Content starts
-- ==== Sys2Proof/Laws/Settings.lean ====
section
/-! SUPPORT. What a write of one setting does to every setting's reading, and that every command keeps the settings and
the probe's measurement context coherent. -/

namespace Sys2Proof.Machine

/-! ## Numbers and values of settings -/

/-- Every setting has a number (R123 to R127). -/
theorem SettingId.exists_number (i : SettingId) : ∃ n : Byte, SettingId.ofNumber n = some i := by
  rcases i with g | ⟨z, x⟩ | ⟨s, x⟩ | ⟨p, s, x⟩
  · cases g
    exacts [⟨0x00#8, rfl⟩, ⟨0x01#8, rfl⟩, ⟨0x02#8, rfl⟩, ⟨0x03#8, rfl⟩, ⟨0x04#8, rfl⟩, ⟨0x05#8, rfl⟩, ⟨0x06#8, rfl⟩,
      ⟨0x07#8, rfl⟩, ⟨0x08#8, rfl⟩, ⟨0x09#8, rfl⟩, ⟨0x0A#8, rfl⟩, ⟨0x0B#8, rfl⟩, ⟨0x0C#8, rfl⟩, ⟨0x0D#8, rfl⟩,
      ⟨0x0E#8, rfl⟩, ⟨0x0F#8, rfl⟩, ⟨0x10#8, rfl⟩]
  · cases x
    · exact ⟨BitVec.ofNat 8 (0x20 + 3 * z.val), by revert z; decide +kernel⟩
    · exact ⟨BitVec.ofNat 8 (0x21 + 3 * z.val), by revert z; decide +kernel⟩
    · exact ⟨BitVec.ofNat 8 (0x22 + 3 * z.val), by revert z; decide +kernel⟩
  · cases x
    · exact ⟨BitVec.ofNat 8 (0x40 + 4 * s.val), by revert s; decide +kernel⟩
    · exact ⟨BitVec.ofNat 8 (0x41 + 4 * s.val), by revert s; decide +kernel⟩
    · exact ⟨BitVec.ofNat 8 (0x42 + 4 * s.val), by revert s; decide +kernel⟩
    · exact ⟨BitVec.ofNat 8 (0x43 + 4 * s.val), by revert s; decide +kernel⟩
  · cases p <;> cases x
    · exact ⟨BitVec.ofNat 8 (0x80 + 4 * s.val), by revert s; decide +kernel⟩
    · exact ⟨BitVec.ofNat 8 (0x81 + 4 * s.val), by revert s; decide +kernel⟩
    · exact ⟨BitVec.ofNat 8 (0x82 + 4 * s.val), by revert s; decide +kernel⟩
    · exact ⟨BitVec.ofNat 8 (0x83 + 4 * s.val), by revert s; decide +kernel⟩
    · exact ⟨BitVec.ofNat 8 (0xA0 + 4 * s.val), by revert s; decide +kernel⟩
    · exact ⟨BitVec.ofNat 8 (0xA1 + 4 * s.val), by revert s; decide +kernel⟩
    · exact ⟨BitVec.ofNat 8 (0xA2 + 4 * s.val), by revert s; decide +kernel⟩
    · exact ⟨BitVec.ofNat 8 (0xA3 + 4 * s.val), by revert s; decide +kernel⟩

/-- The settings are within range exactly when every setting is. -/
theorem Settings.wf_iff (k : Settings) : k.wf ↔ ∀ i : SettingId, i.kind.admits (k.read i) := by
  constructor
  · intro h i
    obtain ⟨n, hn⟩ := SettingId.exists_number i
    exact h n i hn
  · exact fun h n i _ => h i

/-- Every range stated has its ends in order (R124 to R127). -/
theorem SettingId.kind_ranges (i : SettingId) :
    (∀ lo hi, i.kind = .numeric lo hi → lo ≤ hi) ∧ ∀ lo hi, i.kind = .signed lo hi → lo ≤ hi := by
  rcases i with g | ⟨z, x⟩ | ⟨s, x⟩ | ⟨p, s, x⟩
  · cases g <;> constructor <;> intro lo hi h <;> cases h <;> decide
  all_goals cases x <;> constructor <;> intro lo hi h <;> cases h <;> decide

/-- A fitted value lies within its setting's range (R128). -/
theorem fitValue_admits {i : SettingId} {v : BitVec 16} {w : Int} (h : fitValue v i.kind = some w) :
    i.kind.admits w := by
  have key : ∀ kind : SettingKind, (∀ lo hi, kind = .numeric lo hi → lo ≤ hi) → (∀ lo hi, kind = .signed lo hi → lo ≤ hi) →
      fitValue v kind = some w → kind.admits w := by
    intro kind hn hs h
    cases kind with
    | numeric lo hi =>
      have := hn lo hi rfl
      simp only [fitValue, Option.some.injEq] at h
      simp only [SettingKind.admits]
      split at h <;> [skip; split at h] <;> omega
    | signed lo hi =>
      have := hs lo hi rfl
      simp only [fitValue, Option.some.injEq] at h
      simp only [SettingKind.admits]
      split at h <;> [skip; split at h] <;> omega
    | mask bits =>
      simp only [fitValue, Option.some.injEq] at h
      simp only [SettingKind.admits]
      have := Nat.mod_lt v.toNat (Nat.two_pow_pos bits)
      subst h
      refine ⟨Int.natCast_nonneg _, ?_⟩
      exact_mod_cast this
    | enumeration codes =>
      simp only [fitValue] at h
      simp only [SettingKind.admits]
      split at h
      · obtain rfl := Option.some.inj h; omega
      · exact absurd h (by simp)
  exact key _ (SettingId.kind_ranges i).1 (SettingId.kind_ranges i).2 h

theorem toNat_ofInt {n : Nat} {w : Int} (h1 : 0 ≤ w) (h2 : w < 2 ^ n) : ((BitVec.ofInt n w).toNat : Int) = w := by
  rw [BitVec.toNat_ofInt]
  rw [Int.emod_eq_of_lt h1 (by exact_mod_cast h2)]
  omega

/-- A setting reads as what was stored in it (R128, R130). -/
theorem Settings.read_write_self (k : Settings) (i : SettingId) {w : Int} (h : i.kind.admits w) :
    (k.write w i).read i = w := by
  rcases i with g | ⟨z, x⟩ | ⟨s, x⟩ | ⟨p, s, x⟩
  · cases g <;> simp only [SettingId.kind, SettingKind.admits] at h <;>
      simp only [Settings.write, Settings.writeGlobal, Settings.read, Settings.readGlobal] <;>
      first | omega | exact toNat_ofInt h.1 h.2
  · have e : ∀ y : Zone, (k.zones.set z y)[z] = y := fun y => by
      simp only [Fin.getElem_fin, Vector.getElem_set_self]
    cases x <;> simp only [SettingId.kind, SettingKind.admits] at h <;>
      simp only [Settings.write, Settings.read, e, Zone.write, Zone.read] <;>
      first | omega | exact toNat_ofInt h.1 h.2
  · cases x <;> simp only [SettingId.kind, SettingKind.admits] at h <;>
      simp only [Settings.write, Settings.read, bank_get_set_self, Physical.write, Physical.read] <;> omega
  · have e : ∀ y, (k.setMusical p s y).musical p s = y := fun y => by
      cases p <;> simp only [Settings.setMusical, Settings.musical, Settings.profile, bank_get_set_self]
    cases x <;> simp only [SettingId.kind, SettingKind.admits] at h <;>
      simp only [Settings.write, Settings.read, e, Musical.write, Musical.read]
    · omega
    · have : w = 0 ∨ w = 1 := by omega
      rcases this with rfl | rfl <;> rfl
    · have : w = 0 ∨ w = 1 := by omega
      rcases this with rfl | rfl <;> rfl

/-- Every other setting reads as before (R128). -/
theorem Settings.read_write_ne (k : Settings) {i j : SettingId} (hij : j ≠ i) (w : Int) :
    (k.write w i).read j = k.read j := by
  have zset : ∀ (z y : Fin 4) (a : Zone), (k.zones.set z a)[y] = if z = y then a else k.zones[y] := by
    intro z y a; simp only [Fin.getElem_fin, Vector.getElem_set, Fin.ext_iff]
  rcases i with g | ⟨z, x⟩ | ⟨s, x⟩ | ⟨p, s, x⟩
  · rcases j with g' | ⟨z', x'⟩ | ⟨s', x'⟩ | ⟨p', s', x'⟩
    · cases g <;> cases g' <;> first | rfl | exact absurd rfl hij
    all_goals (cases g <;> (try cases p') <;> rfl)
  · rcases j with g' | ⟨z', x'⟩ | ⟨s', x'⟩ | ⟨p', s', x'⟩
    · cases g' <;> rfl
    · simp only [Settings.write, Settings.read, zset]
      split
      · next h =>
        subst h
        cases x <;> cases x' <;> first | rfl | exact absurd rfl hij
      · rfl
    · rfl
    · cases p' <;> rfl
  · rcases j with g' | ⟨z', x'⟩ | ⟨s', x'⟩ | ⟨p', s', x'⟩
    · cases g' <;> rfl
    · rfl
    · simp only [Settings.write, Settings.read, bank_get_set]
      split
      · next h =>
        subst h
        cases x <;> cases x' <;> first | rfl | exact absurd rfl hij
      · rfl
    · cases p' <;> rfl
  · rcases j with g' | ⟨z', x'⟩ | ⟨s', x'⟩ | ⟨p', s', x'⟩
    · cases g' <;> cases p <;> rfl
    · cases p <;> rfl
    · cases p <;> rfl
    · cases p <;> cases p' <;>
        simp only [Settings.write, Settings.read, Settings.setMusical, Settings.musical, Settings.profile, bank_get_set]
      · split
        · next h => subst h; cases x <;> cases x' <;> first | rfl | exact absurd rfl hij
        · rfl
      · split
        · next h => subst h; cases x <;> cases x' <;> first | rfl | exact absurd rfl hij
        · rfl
Content ends
Content starts
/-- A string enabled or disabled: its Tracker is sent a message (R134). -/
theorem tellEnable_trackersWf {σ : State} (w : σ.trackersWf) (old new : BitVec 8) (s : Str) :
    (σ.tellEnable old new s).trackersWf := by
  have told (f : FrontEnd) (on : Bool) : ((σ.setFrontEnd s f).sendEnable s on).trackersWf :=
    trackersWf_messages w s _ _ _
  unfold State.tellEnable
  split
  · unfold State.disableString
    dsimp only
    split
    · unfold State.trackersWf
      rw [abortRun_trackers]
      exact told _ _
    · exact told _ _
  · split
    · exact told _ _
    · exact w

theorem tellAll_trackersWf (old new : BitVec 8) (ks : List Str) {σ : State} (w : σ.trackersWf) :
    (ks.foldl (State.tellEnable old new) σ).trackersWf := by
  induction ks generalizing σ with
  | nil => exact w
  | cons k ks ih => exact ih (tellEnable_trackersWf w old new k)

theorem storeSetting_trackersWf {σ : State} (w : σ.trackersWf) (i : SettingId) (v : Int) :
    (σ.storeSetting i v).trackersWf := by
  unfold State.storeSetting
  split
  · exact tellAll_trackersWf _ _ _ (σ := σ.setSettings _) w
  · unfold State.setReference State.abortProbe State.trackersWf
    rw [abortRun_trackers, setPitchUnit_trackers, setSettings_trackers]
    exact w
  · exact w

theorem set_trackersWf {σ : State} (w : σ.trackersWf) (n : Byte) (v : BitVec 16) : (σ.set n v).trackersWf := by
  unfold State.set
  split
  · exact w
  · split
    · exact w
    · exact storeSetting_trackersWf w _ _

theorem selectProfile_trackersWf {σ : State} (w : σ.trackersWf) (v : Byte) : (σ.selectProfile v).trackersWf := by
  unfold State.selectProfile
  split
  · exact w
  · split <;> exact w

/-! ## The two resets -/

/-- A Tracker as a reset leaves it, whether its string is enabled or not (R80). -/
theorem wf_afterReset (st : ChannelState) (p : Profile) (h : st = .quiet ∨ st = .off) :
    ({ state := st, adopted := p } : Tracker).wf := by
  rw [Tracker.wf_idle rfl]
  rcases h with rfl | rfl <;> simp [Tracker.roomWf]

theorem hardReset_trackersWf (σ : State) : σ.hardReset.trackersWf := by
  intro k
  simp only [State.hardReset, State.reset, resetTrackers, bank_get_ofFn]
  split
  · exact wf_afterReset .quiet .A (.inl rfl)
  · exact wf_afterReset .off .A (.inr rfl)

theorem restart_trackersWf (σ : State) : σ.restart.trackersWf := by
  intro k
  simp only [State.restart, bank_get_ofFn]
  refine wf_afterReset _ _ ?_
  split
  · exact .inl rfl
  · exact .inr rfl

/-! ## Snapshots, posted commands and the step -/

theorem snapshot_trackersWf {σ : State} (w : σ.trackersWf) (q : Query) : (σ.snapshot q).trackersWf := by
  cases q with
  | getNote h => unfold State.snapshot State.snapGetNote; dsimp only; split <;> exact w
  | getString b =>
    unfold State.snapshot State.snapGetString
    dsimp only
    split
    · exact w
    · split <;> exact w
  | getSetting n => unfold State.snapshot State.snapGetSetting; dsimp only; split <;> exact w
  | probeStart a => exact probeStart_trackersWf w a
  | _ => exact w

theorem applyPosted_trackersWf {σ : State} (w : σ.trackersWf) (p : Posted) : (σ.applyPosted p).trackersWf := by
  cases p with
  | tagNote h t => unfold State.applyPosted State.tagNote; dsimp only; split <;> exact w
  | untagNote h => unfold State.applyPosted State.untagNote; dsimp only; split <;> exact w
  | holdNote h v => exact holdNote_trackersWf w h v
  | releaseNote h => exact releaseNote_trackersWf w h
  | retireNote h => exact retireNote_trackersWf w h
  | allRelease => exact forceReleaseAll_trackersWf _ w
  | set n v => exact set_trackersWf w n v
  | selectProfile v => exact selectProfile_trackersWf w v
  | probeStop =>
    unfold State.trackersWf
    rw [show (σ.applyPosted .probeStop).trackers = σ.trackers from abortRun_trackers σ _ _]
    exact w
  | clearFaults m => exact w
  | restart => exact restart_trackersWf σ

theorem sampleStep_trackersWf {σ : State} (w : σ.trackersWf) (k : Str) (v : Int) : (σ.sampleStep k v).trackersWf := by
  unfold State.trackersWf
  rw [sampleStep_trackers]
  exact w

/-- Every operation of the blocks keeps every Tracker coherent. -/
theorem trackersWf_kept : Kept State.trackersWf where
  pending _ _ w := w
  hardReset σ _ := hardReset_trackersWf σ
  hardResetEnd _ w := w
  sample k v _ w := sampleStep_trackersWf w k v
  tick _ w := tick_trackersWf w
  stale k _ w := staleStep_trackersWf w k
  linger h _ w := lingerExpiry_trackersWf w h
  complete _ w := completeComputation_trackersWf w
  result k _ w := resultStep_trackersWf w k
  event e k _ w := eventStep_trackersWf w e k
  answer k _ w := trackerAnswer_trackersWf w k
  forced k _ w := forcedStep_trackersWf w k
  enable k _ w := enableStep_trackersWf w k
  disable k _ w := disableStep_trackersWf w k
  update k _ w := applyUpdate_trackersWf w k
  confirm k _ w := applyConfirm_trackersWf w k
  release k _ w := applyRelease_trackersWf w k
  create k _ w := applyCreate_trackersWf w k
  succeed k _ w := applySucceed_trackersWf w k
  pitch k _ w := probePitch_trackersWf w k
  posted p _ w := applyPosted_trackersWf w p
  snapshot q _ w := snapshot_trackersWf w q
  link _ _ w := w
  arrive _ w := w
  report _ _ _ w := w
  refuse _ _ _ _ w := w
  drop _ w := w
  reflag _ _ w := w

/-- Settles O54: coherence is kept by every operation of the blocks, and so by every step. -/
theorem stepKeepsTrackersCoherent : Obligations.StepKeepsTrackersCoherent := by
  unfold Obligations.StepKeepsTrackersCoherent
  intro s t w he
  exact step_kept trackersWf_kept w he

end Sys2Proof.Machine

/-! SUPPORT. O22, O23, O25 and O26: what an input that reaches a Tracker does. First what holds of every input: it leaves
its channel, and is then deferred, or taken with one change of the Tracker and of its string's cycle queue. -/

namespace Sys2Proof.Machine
Content ends
Content starts
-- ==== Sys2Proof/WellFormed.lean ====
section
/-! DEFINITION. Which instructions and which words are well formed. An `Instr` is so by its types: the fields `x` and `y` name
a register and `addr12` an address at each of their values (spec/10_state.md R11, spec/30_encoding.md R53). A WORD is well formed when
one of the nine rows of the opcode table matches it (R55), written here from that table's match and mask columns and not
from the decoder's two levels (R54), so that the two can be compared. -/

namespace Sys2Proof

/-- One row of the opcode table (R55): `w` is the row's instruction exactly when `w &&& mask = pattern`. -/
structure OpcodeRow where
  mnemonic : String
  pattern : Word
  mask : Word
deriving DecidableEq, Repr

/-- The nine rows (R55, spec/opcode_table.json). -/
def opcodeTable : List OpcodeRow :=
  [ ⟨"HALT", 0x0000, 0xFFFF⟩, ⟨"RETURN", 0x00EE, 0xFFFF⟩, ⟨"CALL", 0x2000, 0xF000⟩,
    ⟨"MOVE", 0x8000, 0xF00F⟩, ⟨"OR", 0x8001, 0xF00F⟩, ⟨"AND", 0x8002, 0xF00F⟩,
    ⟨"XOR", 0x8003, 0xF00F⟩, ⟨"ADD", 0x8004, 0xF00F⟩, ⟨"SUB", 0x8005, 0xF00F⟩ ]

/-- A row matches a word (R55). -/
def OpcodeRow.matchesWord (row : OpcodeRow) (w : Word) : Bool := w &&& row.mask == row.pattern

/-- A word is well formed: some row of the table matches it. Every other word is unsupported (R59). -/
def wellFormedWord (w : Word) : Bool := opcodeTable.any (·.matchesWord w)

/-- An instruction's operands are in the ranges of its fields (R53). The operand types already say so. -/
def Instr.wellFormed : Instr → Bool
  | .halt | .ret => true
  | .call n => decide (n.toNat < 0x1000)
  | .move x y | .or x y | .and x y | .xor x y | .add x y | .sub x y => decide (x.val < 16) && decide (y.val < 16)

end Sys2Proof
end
Content ends
* _What the exercise asks_
What is asked for is an exact copy of the lines above from the one containing "(∀ lo hi, i.kind" through the one containing "range (R128). -/", and only those.

* _Output of the exercise_
    (∀ lo hi, i.kind = .numeric lo hi → lo ≤ hi) ∧ ∀ lo hi, i.kind = .signed lo hi → lo ≤ hi := by
  rcases i with g | ⟨z, x⟩ | ⟨s, x⟩ | ⟨p, s, x⟩
  · cases g <;> constructor <;> intro lo hi h <;> cases h <;> decide
  all_goals cases x <;> constructor <;> intro lo hi h <;> cases h <;> decide

/-- A fitted value lies within its setting's range (R128). -/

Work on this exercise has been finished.